Your doctor will start the treatment and inform you in detail about how to use the infusion pump, infusion technique, and handling to administer the medicine.

If you use more Apodev than you should

• if you have received too much medicine or, for example, the medicine has been administered to a child by mistake, contact your doctor or a hospital immediately for a risk assessment and advice.
• it is important to use the correct dose of this medicine and not a higher amount than recommended by your doctor. A higher dose may decrease your pulse, cause greater discomfort, drowsiness and/or breathing difficulties. You may also feel weak or dizzy, especially when standing up, due to low blood pressure. Lying down with your feet up may help alleviate low blood pressure.

In case of overdose or accidental ingestion, contact your doctor or call the Toxicological Information Service, phone 91 562 04 20, indicating the medicine and the amount received.

If you forget to use Apodev

• take it when you need it again.
• do not take a double dose to make up for forgotten doses.

If you stop treatment with Apodev

• contact your doctor before stopping treatment and discuss the suitability of your decision with them.

If you have any further questions on the use of this medicine, ask your doctor or pharmacist.

4. Possible side effects

Like all medicines, this medicine can cause side effects, although not everybody gets them. Talk to your doctor if you think this medicine has caused you any problems or if you experience any of the following side effects:

Serious side effects:

Rarely, serious allergic reactions may occur, with symptoms such as:

• difficulty breathing or pressure in the chest.
• swelling of the eyelids, face or lips.
• swelling or redness of the tongue.

Other side effects

Very common (may affect more than 1 in 10 people)

• hallucinations (seeing, hearing or feeling things that are not present), lumps under the skin at the injection site with pain, discomfort and possibly redness and itching. To avoid these lumps, it is recommended to change the injection site each time you insert the needle.
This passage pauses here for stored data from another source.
/-- Register table of block DEAL, part 0. -/
def regTableDEAL0 : List RegSpec := [
  ⟨"BLK_ID_DEAL", 0x200000, 1, 0x0, 1, 0x0, .always,
    [⟨3, 0, .ro, false, .lit 2, .none⟩, ⟨15, 8, .ro, false, .lit 0, .none⟩, ⟨23, 16, .ro, false, .lit 1, .none⟩]⟩,
  ⟨"BLK_ERR_DEAL", 0x200004, 1, 0x0, 1, 0x0, .always,
    [⟨15, 0, .ro, false, .lit 0, .none⟩, ⟨16, 16, .w1c, false, .lit 0, .none⟩, ⟨17, 17, .w1c, false, .lit 0, .none⟩]⟩,
  ⟨"BLK_ERR_COUNT_DEAL", 0x200008, 1, 0x0, 1, 0x0, .always,
    [⟨31, 0, .ro, false, .lit 0, .none⟩]⟩,
  ⟨"DEAL_CFG", 0x201000, 1, 0x0, 1, 0x0, .always,
    [⟨3, 0, .rw, true, .lit 8, .zeroAs 1⟩, ⟨15, 8, .rs, true, .lit 25, .clamp 0 50⟩, ⟨31, 16, .rs, true, .lit 50, .zeroAs 1⟩]⟩,
  ⟨"DEAL_DECK_EPOCH", 0x201004, 1, 0x0, 1, 0x0, .always,
    [⟨31, 0, .ro, false, .lit 0, .none⟩]⟩,
  ⟨"DEAL_STATE", 0x201008, 1, 0x0, 1, 0x0, .always,
    [⟨0, 0, .ro, false, .lit 0, .none⟩, ⟨7, 4, .ro, false, .lit 0, .none⟩]⟩,
  ⟨"PART_CTRL", 0x202000, 4, 0x1000, 1, 0x0, .always,
    [⟨0, 0, .rw, false, .lit 0, .none⟩, ⟨3, 1, .rw, false, .lit 0, .none⟩]⟩,
  ⟨"ABORT_SEQ", 0x202004, 4, 0x1000, 1, 0x0, .always,
    [⟨31, 0, .wo, false, .lit 0, .none⟩]⟩,
  ⟨"WINDOW_BUDGET", 0x202010, 4, 0x1000, 1, 0x0, .always,
    [⟨31, 0, .ro, false, .lit 0, .none⟩]⟩,
  ⟨"WINDOW_CHARGED", 0x202014, 4, 0x1000, 1, 0x0, .always,
    [⟨31, 0, .ro, false, .lit 0, .none⟩]⟩,
  ⟨"WINDOW_DEBT", 0x202018, 4, 0x1000, 1, 0x0, .always,
    [⟨31, 0, .ro, false, .lit 0, .none⟩]⟩,
  ⟨"ISSUED", 0x202020, 4, 0x1000, 5, 0x4, .always,
    [⟨31, 0, .ro, false, .lit 0, .none⟩]⟩,
  ⟨"READY", 0x202040, 4, 0x1000, 5, 0x4, .always,
    [⟨15, 0, .ro, false, .lit 0, .none⟩]⟩,
  ⟨"IN_FLIGHT", 0x202060, 4, 0x1000, 1, 0x0, .always,
    [⟨6, 0, .ro, false, .lit 0, .none⟩, ⟨23, 8, .ro, false, .lit 0, .none⟩]⟩,
  ⟨"SQ_BASE_LO", 0x202100, 4, 0x1000, 8, 0x40, .always,
    [⟨31, 0, .rl, false, .lit 0, .none⟩]⟩,
  ⟨"SQ_BASE_HI", 0x202104, 4, 0x1000, 8, 0x40, .always,
    [⟨31, 0, .rl, false, .lit 0, .none⟩]⟩,
  ⟨"CQ_BASE_LO", 0x202120, 4, 0x1000, 8, 0x40, .always,
    [⟨31, 0, .rl, false, .lit 0, .none⟩]⟩,
  ⟨"CQ_BASE_HI", 0x202124, 4, 0x1000, 8, 0x40, .always,
    [⟨31, 0, .rl, false, .lit 0, .none⟩]⟩,
  ⟨"SQ_CFG", 0x202108, 4, 0x1000, 8, 0x40, .always,
    [⟨3, 0, .rl, false, .lit 4, .outside 4 12 4⟩, ⟨4, 4, .rl, false, .lit 0, .none⟩, ⟨7, 5, .rl, false, .lit 0, .none⟩, ⟨31, 31, .rw, false, .lit 0, .none⟩]⟩,
  ⟨"CQ_CFG", 0x202128, 4, 0x1000, 8, 0x40, .always,
    [⟨3, 0, .rl, false, .lit 4, .outside 4 12 4⟩, ⟨4, 4, .rl, false, .lit 0, .none⟩, ⟨15, 8, .rl, false, .lit 0, .none⟩, ⟨16, 16, .rw, false, .lit 0, .none⟩, ⟨31, 31, .rw, false, .lit 0, .none⟩]⟩]
/-- Register table of block DEAL, part 1. -/
def regTableDEAL1 : List RegSpec := [
  ⟨"SQ_HEAD", 0x20210C, 4, 0x1000, 8, 0x40, .always,
    [⟨31, 0, .ro, false, .lit 0, .none⟩]⟩,
  ⟨"SQ_EXPECT", 0x202110, 4, 0x1000, 8, 0x40, .always,
    [⟨31, 0, .ro, false, .lit 0, .none⟩]⟩,
  ⟨"SQ_TAIL", 0x202114, 4, 0x1000, 8, 0x40, .always,
    [⟨31, 0, .rw, false, .lit 0, .none⟩]⟩,
  ⟨"CQ_TAIL", 0x20212C, 4, 0x1000, 8, 0x40, .always,
    [⟨31, 0, .ro, false, .lit 0, .none⟩]⟩,
  ⟨"CQ_HEAD", 0x202130, 4, 0x1000, 8, 0x40, .always,
    [⟨31, 0, .rw, false, .lit 0, .none⟩]⟩]
def regTableDEAL : List RegSpec := regTableDEAL0 ++ regTableDEAL1

/-! ### SRV -/
/-- R38 -/ def Reg.BLK_ID_SRV : Nat := 0x300000
def Fld.BLK_ID_SRV_BLOCK : BitField := ⟨3, 0⟩
def Fld.BLK_ID_SRV_IF_MINOR : BitField := ⟨15, 8⟩
def Fld.BLK_ID_SRV_IF_MAJOR : BitField := ⟨23, 16⟩
/-- R38 R39 -/ def Reg.BLK_ERR_SRV : Nat := 0x300004
def Fld.BLK_ERR_SRV_LAST_STATUS : BitField := ⟨15, 0⟩
def Fld.BLK_ERR_SRV_VALID : BitField := ⟨16, 16⟩
def Fld.BLK_ERR_SRV_OVERFLOW : BitField := ⟨17, 17⟩
/-- R38 R39 -/ def Reg.BLK_ERR_COUNT_SRV : Nat := 0x300008
/-- R32 -/ def Reg.SRV_HR_SHARE : Nat := 0x301000
def Fld.SRV_HR_SHARE_SHARE_P0 : BitField := ⟨4, 0⟩
def Fld.SRV_HR_SHARE_SHARE_P1 : BitField := ⟨12, 8⟩
def Fld.SRV_HR_SHARE_SHARE_P2 : BitField := ⟨20, 16⟩
def Fld.SRV_HR_SHARE_SHARE_P3 : BitField := ⟨28, 24⟩
/-- R153 -/ def Reg.PART_SRV_CTRL (i : Nat) : Nat := 0x302000 + 0x1000 * i
def Fld.PART_SRV_CTRL_ENABLE : BitField := ⟨0, 0⟩
/-- R153 -/ def Reg.PART_SRV_COUNT (i : Nat) : Nat := 0x302004 + 0x1000 * i
def Fld.PART_SRV_COUNT_HELD : BitField := ⟨12, 0⟩
def Fld.PART_SRV_COUNT_HR_FREE : BitField := ⟨31, 16⟩
/-- R151 -/ def Reg.RQ_BASE_LO (i j : Nat) : Nat := 0x302100 + 0x1000 * i + 0x40 * j
/-- R151 -/ def Reg.RQ_BASE_HI (i j : Nat) : Nat := 0x302104 + 0x1000 * i + 0x40 * j
/-- R151 -/ def Reg.SCQ_BASE_LO (i j : Nat) : Nat := 0x302120 + 0x1000 * i + 0x40 * j
/-- R151 -/ def Reg.SCQ_BASE_HI (i j : Nat) : Nat := 0x302124 + 0x1000 * i + 0x40 * j
/-- R153 -/ def Reg.RQ_CFG (i j : Nat) : Nat := 0x302108 + 0x1000 * i + 0x40 * j
def Fld.RQ_CFG_SIZE_LOG2 : BitField := ⟨3, 0⟩
def Fld.RQ_CFG_SPACE : BitField := ⟨4, 4⟩
def Fld.RQ_CFG_SCQ : BitField := ⟨6, 5⟩
def Fld.RQ_CFG_ENABLE : BitField := ⟨31, 31⟩
/-- R151 -/ def Reg.SCQ_CFG (i j : Nat) : Nat := 0x302128 + 0x1000 * i + 0x40 * j
def Fld.SCQ_CFG_SIZE_LOG2 : BitField := ⟨3, 0⟩
def Fld.SCQ_CFG_SPACE : BitField := ⟨4, 4⟩
def Fld.SCQ_CFG_VECTOR : BitField := ⟨15, 8⟩
def Fld.SCQ_CFG_IRQ_EN : BitField := ⟨16, 16⟩
def Fld.SCQ_CFG_ENABLE : BitField := ⟨31, 31⟩
/-- R153 -/ def Reg.RQ_HEAD (i j : Nat) : Nat := 0x30210C + 0x1000 * i + 0x40 * j
/-- R316 -/ def Reg.RQ_TAIL (i j : Nat) : Nat := 0x302114 + 0x1000 * i + 0x40 * j
/-- R151 -/ def Reg.SCQ_TAIL (i j : Nat) : Nat := 0x30212C + 0x1000 * i + 0x40 * j
/-- R151 -/ def Reg.SCQ_HEAD (i j : Nat) : Nat := 0x302130 + 0x1000 * i + 0x40 * j
/-- R155 R158 -/ def Reg.CLASS_TTFT (i j : Nat) : Nat := 0x302400 + 0x1000 * i + 0x20 * j
def Fld.CLASS_TTFT_TTFT_LIMIT_MS : BitField := ⟨15, 0⟩
def Fld.CLASS_TTFT_HOLD_MAX_MS : BitField := ⟨31, 16⟩
/-- R155 R156 -/ def Reg.CLASS_TBT (i j : Nat) : Nat := 0x302404 + 0x1000 * i + 0x20 * j
def Fld.CLASS_TBT_TBT_TARGET_MS : BitField := ⟨15, 0⟩
/-- R154 R155 R158 -/ def Reg.CLASS_COMPLETED (i j : Nat) : Nat := 0x302408 + 0x1000 * i + 0x20 * j
/-- R154 R155 R158 -/ def Reg.CLASS_TTFT_OVER (i j : Nat) : Nat := 0x30240C + 0x1000 * i + 0x20 * j
/-- R154 R155 R158 -/ def Reg.CLASS_TBT_OVER (i j : Nat) : Nat := 0x302410 + 0x1000 * i + 0x20 * j
/-- R154 R155 R158 -/ def Reg.CLASS_DEADLINE (i j : Nat) : Nat := 0x302414 + 0x1000 * i + 0x20 * j
/-- R142 R153 R243 -/ def Reg.SLOT_CTRL (i : Nat) : Nat := 0x306000 + 0x400 * i
def Fld.SLOT_CTRL_STATE : BitField := ⟨1, 0⟩
def Fld.SLOT_CTRL_OWNER : BitField := ⟨4, 2⟩
def Fld.SLOT_CTRL_OWNED : BitField := ⟨5, 5⟩
def Fld.SLOT_CTRL_LEAD : BitField := ⟨6, 6⟩
/-- R161 R156 -/ def Reg.SLOT_CFG (i : Nat) : Nat := 0x306004 + 0x400 * i
def Fld.SLOT_CFG_TOKEN_BUDGET : BitField := ⟨14, 0⟩
def Fld.SLOT_CFG_SPEC_DEPTH : BitField := ⟨18, 16⟩
def Fld.SLOT_CFG_RISK_PCT : BitField := ⟨30, 24⟩
/-- R156 R172 R158 -/ def Reg.SLOT_CFG2 (i : Nat) : Nat := 0x306008 + 0x400 * i
def Fld.SLOT_CFG2_PREFILL_FLOOR : BitField := ⟨11, 0⟩
def Fld.SLOT_CFG2_ABANDON_LIMIT : BitField := ⟨15, 12⟩
def Fld.SLOT_CFG2_MAX_SEQS : BitField := ⟨31, 16⟩
/-- R176 -/ def Reg.SLOT_GEOM (i : Nat) : Nat := 0x30600C + 0x400 * i
def Fld.SLOT_GEOM_LAYERS : BitField := ⟨7, 0⟩
def Fld.SLOT_GEOM_HEADS : BitField := ⟨16, 8⟩
/-- R176 -/ def Reg.SLOT_HIDDEN (i : Nat) : Nat := 0x306010 + 0x400 * i
def Fld.SLOT_HIDDEN_HIDDEN : BitField := ⟨23, 0⟩
/-- R154 -/ def Reg.SLOT_MAXPOS (i : Nat) : Nat := 0x306014 + 0x400 * i
def Fld.SLOT_MAXPOS_MAX_POSITIONS : BitField := ⟨23, 0⟩
/-- R159 R160 R176 -/ def Reg.VARIANT_BASE_LO (i : Nat) : Nat := 0x306018 + 0x400 * i
/-- R159 R160 R176 -/ def Reg.VARIANT_BASE_HI (i : Nat) : Nat := 0x30601C + 0x400 * i
/-- R159 R160 R176 -/ def Reg.CODEBOOK_BASE_LO (i : Nat) : Nat := 0x306028 + 0x400 * i
/-- R159 R160 R176 -/ def Reg.CODEBOOK_BASE_HI (i : Nat) : Nat := 0x30602C + 0x400 * i
/-- R159 R160 R176 -/ def Reg.TEMPLATE_TABLE_BASE_LO (i : Nat) : Nat := 0x306030 + 0x400 * i
/-- R159 R160 R176 -/ def Reg.TEMPLATE_TABLE_BASE_HI (i : Nat) : Nat := 0x306034 + 0x400 * i
/-- R159 R160 R176 -/ def Reg.ROW_TABLE_BASE_LO (i : Nat) : Nat := 0x306038 + 0x400 * i
/-- R159 R160 R176 -/ def Reg.ROW_TABLE_BASE_HI (i : Nat) : Nat := 0x30603C + 0x400 * i
/-- R178 -/ def Reg.VARIANT_COUNT (i : Nat) : Nat := 0x306020 + 0x400 * i
/-- R166 -/ def Reg.SLOT_TIMEOUT (i : Nat) : Nat := 0x306040 + 0x400 * i
def Fld.SLOT_TIMEOUT_GROUP_TIMEOUT_MS : BitField := ⟨15, 0⟩
/-- R145 -/ def Reg.TRICK_LO (i : Nat) : Nat := 0x306080 + 0x400 * i
/-- R145 -/ def Reg.TRICK_HI (i : Nat) : Nat := 0x306084 + 0x400 * i
/-- R156 R157 R169 R172 -/ def Reg.TRICK_TIME_AVG (i : Nat) : Nat := 0x306088 + 0x400 * i
/-- R156 R157 R169 R172 -/ def Reg.PREFILL_CAP (i : Nat) : Nat := 0x30608C + 0x400 * i
/-- R156 R157 R169 R172 -/ def Reg.SLOT_RUNNING (i : Nat) : Nat := 0x306090 + 0x400 * i
/-- R156 R157 R169 R172 -/ def Reg.ABANDONED (i : Nat) : Nat := 0x306094 + 0x400 * i
/-- R156 R157 R169 R172 -/ def Reg.SPEC_PROPOSED (i : Nat) : Nat := 0x306098 + 0x400 * i
/-- R156 R157 R169 R172 -/ def Reg.SPEC_ACCEPTED (i : Nat) : Nat := 0x30609C + 0x400 * i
Common (may affect up to 1 in 10 people)

• feeling or being sick, particularly when starting this medicine. Treatment with domperidone should start at least 2 days before apomorphine so that you do not feel sick. If you take domperidone and still feel sick, or if you are not taking it and feel unwell, tell your doctor or nurse as soon as possible.
• transient fatigue with each dose of apomorphine at the start of treatment. This usually disappears during the first weeks of treatment.
• excessive fatigue or drowsiness.
• dizziness or fainting.
• confusion or hallucinations.
• yawning.

Uncommon (may affect up to 1 in 100 people)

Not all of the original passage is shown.